• [Assignment] Give again, exactly as written, each line of the material below starting at the line that contains "the count. -/" and ending at the line that contains "rw [exec_run_of_fits hphase". Both ends count, and no other line does.
------
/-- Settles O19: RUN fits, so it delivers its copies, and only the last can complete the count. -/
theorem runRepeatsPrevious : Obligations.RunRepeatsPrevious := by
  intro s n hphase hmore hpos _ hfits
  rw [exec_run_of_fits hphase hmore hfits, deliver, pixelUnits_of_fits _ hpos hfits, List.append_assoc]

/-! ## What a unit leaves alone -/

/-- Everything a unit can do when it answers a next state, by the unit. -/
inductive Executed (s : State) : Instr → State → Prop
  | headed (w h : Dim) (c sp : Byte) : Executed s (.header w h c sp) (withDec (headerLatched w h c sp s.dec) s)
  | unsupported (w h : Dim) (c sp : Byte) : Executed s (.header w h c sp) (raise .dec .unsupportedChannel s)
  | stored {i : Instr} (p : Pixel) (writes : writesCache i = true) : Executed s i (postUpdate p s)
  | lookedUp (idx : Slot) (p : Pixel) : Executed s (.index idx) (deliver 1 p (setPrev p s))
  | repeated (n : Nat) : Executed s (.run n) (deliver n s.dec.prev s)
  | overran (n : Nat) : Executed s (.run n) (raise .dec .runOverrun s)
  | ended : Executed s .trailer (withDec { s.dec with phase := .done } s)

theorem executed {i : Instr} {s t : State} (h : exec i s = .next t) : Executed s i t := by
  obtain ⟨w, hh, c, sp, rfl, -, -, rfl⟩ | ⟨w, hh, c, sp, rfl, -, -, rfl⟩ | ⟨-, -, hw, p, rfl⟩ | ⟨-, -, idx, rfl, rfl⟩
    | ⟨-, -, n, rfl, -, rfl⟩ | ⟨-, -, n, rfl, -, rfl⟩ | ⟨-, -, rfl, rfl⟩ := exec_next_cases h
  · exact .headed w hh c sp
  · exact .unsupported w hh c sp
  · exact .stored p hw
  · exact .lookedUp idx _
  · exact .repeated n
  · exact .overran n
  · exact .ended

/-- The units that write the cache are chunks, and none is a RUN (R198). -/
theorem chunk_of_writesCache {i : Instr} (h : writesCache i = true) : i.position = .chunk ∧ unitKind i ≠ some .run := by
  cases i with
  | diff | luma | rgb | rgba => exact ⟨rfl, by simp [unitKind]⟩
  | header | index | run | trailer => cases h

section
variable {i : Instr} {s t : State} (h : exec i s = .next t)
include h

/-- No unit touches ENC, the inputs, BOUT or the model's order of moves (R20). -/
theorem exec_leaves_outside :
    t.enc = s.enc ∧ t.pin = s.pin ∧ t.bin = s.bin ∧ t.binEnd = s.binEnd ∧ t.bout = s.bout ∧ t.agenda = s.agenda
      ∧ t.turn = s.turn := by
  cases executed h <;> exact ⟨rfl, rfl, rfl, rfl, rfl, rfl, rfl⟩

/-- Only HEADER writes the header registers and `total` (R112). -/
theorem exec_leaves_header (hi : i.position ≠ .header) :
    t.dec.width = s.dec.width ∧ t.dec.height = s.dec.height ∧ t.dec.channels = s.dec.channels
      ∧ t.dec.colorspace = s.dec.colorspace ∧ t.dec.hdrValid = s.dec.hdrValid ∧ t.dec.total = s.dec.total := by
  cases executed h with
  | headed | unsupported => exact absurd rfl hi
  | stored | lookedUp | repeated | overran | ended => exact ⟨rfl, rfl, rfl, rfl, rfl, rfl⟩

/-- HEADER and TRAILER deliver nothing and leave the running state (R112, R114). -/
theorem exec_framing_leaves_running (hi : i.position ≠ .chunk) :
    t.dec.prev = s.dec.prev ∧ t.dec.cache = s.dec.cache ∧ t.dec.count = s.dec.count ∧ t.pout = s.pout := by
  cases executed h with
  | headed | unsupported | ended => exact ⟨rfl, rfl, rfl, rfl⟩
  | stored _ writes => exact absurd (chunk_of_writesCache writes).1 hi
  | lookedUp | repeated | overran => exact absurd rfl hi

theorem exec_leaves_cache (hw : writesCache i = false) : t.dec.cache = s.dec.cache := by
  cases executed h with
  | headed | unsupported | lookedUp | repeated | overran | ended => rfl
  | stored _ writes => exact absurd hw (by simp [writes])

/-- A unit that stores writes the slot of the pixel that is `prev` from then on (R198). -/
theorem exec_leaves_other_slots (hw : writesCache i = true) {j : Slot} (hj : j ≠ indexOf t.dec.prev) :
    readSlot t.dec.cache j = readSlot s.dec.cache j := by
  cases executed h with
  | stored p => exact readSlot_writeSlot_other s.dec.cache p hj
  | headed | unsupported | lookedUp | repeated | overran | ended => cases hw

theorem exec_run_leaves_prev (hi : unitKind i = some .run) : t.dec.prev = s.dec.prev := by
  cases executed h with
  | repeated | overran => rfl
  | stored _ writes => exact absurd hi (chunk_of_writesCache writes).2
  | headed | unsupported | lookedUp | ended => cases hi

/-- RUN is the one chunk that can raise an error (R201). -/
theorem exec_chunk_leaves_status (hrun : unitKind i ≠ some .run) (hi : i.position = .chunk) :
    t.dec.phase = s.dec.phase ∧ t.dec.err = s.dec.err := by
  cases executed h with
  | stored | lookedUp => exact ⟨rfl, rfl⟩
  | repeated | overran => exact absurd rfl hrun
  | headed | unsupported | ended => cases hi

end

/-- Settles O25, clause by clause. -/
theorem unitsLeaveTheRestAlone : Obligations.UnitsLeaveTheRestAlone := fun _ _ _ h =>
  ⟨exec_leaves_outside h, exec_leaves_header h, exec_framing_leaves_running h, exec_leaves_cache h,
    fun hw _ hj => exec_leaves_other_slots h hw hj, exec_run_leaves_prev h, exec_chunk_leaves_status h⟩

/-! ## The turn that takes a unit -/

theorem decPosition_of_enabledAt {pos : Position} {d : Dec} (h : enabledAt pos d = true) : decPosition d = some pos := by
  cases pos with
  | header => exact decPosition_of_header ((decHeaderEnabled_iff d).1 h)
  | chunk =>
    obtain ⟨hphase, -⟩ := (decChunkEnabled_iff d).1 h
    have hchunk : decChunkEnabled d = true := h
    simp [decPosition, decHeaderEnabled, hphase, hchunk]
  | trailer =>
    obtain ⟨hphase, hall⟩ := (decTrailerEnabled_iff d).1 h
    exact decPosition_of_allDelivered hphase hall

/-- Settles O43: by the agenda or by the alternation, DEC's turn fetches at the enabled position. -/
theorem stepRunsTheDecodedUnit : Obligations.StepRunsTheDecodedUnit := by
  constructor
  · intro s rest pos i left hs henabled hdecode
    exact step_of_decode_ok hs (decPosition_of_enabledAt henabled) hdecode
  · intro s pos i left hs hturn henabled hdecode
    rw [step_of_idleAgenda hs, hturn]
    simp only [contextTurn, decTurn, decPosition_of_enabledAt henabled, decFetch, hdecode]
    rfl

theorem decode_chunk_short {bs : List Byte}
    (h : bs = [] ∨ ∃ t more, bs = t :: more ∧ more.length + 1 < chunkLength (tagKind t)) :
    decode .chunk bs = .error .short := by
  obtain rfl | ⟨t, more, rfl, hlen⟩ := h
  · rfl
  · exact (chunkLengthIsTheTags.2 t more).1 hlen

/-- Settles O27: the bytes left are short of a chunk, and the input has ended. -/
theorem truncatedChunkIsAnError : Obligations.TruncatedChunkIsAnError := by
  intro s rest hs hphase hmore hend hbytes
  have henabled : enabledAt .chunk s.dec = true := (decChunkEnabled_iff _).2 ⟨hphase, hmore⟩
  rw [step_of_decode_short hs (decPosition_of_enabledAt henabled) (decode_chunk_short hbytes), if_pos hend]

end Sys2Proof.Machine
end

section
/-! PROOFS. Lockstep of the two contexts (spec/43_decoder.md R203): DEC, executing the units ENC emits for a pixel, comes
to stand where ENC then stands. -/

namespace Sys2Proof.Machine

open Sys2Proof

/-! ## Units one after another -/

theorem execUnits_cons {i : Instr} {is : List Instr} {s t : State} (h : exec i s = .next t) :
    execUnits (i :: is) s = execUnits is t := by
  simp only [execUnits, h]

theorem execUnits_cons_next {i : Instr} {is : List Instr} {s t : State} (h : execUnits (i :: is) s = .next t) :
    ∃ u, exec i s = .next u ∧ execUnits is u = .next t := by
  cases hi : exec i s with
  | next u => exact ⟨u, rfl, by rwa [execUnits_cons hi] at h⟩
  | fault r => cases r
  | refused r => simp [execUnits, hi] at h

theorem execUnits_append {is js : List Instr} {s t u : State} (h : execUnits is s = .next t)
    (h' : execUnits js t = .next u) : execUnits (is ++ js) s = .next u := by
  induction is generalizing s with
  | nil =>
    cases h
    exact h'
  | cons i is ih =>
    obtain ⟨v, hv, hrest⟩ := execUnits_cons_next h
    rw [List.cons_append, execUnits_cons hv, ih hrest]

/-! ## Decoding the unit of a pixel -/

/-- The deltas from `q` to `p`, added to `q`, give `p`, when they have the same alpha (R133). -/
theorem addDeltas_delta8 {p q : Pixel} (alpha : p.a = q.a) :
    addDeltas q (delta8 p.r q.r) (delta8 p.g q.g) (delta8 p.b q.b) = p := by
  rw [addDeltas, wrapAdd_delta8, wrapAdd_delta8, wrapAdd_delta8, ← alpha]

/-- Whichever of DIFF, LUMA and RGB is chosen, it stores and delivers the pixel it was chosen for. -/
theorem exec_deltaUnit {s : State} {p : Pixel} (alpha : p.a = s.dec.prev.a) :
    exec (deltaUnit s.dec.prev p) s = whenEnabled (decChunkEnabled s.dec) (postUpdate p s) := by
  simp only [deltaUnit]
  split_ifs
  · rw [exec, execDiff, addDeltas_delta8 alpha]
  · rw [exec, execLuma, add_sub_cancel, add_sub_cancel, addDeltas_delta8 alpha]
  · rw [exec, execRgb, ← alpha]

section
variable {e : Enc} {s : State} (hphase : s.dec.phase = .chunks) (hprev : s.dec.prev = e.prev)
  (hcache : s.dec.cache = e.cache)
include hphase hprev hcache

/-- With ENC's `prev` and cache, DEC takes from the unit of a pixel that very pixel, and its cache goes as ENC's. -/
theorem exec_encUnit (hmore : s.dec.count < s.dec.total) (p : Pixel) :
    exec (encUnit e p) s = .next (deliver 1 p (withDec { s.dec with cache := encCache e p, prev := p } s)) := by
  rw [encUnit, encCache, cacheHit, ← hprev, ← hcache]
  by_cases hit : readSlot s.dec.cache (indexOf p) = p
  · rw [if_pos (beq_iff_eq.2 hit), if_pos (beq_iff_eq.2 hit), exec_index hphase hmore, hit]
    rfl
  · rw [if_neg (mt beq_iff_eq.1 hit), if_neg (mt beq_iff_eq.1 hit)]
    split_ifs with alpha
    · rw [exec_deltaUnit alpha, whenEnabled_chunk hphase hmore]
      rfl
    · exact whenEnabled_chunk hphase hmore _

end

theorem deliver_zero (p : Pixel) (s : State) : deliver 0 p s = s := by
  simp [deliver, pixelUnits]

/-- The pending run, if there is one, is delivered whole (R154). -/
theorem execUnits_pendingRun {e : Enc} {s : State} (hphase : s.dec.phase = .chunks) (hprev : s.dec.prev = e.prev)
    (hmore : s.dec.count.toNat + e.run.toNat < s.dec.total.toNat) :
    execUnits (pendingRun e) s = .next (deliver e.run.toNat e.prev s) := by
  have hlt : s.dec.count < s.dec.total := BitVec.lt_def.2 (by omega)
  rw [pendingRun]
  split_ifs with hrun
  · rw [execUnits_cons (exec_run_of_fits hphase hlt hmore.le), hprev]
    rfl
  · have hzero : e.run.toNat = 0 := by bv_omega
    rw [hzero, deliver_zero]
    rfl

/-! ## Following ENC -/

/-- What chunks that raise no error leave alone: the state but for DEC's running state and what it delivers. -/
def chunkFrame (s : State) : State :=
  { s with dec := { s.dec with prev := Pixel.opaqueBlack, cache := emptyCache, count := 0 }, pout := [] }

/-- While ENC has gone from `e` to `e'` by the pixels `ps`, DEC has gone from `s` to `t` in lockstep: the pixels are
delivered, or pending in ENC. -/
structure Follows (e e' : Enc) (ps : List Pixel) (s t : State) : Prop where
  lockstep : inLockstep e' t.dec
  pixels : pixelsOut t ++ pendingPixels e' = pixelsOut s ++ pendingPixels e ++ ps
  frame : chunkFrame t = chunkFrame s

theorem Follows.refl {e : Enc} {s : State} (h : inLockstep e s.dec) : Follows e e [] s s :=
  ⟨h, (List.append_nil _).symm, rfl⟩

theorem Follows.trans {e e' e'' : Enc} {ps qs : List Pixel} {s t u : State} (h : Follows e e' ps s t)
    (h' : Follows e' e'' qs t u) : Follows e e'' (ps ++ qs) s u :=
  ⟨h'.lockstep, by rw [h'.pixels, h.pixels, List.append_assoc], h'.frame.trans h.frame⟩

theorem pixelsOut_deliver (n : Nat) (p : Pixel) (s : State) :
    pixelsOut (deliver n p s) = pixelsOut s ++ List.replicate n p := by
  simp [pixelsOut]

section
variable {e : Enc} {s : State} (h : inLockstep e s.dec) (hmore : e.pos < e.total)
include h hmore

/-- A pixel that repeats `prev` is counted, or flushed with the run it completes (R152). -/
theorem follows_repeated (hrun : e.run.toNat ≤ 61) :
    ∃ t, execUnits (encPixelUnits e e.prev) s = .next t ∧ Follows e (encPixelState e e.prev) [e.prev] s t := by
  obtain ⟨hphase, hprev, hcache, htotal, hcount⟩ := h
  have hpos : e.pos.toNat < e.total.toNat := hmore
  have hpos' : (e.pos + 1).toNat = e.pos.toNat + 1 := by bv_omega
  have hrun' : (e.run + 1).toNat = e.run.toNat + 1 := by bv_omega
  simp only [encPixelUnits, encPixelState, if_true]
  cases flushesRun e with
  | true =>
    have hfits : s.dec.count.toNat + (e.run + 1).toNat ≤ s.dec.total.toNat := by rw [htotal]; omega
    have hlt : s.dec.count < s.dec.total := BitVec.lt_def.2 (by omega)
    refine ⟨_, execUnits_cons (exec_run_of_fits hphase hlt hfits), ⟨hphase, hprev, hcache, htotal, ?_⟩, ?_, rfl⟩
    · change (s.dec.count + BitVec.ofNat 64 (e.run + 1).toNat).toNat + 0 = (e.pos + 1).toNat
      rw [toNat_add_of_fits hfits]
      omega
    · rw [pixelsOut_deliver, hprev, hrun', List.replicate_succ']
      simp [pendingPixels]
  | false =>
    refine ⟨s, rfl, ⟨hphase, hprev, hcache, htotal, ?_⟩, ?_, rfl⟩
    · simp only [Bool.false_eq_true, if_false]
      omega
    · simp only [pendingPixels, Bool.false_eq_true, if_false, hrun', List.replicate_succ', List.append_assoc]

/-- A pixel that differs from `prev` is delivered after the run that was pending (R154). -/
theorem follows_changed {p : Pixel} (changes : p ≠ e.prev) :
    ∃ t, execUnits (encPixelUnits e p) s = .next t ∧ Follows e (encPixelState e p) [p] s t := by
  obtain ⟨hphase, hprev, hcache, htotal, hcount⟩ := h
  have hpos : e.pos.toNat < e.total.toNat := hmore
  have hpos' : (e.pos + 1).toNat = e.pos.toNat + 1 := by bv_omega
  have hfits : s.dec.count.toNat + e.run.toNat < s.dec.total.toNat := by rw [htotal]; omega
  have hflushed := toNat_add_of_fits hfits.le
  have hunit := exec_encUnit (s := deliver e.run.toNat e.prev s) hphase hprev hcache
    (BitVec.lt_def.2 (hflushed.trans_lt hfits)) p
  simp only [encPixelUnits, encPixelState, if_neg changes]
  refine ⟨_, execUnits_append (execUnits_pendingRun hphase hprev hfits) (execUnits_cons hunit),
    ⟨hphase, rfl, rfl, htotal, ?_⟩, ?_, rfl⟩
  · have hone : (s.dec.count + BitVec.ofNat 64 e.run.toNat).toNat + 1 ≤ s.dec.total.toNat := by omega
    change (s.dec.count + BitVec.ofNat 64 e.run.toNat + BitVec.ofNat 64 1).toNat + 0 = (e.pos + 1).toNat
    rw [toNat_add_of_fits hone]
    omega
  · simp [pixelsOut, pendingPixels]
------
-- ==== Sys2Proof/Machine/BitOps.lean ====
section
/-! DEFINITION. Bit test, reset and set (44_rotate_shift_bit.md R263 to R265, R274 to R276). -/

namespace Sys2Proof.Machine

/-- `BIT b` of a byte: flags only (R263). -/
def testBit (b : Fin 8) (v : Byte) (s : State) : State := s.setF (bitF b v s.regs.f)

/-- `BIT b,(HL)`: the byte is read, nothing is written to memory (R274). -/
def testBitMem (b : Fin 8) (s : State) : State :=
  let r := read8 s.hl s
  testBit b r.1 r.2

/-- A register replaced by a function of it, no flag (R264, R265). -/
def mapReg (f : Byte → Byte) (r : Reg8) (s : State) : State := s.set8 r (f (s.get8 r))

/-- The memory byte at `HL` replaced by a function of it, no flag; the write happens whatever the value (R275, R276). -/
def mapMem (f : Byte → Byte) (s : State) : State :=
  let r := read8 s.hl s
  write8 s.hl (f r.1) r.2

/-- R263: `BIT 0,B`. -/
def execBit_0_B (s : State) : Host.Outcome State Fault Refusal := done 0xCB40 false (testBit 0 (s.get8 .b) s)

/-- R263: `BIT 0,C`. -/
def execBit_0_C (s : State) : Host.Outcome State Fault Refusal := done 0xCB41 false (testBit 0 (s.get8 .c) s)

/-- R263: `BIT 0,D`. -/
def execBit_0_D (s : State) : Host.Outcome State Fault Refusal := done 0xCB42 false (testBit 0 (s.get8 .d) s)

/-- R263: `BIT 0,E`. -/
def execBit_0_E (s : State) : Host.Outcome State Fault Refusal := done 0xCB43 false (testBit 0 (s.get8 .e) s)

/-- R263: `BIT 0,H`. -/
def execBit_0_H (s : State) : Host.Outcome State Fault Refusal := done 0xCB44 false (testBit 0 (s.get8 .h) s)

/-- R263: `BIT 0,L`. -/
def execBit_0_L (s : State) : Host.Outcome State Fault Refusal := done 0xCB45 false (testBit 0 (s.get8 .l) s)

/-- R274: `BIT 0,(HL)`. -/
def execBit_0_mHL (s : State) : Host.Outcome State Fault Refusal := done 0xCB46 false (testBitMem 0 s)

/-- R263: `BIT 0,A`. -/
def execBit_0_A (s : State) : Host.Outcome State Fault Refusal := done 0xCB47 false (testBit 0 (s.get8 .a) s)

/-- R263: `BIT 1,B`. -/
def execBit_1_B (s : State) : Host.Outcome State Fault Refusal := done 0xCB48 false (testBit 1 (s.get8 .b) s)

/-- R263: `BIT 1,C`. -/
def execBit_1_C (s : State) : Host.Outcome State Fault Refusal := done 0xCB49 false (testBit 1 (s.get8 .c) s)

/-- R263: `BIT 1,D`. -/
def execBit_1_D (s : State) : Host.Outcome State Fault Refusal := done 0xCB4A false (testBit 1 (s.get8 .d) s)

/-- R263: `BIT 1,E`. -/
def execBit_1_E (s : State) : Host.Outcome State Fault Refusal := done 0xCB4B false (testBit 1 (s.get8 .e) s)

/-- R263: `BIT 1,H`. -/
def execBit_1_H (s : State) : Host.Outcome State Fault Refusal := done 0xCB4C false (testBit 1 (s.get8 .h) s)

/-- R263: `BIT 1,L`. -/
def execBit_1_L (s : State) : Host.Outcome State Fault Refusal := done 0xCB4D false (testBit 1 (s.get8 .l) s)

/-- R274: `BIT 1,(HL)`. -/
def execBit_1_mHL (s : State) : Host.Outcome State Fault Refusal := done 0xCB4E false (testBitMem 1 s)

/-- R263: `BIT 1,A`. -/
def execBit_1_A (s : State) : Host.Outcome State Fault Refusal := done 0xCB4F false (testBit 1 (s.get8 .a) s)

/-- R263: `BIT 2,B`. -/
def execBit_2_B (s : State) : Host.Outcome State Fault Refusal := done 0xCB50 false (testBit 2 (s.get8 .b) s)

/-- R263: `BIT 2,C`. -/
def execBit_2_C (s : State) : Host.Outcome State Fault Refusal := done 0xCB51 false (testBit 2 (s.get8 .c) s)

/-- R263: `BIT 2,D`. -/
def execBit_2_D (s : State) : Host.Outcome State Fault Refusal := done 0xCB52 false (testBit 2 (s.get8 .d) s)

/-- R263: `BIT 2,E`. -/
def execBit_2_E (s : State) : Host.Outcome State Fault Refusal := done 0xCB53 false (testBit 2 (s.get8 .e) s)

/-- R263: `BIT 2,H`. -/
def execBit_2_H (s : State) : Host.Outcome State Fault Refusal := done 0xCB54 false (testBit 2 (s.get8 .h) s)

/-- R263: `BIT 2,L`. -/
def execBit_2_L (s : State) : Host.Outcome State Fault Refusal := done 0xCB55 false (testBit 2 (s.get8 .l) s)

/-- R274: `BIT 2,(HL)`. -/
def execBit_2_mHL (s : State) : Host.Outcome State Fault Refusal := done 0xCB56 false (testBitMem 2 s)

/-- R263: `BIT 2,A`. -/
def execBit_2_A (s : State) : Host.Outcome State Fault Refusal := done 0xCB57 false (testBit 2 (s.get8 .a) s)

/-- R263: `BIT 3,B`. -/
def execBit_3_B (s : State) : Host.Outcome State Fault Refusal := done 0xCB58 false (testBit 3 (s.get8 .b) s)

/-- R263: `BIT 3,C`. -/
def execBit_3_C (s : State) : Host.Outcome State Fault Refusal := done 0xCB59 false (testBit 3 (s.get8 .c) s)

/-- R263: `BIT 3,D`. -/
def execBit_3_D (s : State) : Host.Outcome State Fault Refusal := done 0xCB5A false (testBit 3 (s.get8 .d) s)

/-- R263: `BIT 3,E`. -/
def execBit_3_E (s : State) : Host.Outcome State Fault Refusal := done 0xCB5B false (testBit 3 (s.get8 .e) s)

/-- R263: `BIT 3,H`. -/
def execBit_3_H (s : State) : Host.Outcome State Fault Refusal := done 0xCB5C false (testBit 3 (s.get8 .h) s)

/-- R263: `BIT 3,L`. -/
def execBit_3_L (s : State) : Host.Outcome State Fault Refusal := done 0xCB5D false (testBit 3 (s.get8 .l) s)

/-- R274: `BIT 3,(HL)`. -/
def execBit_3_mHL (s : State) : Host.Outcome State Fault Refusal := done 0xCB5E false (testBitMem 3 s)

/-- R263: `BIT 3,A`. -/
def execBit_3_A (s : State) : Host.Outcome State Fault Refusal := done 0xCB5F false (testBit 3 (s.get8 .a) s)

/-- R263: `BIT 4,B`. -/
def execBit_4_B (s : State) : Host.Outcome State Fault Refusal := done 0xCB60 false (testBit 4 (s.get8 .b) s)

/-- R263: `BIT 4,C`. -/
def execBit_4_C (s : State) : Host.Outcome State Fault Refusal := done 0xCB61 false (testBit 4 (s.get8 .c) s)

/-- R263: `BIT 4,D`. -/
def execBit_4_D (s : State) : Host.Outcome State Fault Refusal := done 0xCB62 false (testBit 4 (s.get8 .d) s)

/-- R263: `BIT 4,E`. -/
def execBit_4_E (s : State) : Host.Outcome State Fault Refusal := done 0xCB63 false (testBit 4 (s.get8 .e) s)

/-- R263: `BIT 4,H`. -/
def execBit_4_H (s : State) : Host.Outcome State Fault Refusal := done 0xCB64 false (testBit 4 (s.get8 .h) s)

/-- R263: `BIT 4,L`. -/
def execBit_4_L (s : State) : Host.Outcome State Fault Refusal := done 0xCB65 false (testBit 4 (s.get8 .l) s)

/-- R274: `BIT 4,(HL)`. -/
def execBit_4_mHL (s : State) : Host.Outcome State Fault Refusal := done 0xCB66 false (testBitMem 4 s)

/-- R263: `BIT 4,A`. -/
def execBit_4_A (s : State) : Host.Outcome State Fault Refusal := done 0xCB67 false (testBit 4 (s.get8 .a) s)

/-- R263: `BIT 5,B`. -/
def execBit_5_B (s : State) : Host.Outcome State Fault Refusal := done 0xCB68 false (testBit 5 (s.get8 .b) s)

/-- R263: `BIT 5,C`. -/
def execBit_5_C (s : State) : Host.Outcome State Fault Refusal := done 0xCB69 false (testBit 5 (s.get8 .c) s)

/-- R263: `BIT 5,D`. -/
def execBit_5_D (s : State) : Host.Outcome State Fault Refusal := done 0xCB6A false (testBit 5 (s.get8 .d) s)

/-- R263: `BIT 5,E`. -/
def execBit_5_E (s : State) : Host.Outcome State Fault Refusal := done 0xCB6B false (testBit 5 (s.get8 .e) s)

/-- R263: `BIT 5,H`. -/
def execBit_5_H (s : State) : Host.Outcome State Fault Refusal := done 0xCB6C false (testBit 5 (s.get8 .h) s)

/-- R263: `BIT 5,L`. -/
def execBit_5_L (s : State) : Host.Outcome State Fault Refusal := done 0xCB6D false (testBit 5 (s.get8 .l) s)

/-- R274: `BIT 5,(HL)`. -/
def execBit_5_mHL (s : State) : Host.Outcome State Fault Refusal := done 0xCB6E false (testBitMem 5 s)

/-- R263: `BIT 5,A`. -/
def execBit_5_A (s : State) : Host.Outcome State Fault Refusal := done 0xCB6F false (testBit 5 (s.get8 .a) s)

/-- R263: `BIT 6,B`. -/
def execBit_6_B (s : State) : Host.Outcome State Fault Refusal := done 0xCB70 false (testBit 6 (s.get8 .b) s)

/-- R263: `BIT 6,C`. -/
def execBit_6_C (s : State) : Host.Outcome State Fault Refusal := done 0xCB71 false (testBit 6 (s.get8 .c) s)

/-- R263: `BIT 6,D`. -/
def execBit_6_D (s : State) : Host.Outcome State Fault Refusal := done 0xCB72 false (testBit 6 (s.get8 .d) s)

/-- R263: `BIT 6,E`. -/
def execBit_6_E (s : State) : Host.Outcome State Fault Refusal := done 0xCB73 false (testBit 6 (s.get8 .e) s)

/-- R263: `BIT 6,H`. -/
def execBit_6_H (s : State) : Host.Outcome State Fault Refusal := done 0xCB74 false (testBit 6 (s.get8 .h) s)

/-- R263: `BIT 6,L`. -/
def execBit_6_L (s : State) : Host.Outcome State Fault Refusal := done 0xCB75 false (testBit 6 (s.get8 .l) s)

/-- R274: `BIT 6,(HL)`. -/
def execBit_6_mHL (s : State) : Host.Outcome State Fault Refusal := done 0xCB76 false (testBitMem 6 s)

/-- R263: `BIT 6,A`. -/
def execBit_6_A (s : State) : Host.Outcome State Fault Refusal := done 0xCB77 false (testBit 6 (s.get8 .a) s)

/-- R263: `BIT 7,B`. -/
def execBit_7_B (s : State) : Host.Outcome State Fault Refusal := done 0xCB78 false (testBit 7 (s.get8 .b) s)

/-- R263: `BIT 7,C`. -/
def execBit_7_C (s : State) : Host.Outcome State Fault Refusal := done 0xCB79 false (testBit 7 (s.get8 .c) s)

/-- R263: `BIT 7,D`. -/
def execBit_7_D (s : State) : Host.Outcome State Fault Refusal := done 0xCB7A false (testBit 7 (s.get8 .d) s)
------
• [Written answer]
/-- Settles O19: RUN fits, so it delivers its copies, and only the last can complete the count. -/
theorem runRepeatsPrevious : Obligations.RunRepeatsPrevious := by
  intro s n hphase hmore hpos _ hfits
  rw [exec_run_of_fits hphase hmore hfits, deliver, pixelUnits_of_fits _ hpos hfits, List.append_assoc]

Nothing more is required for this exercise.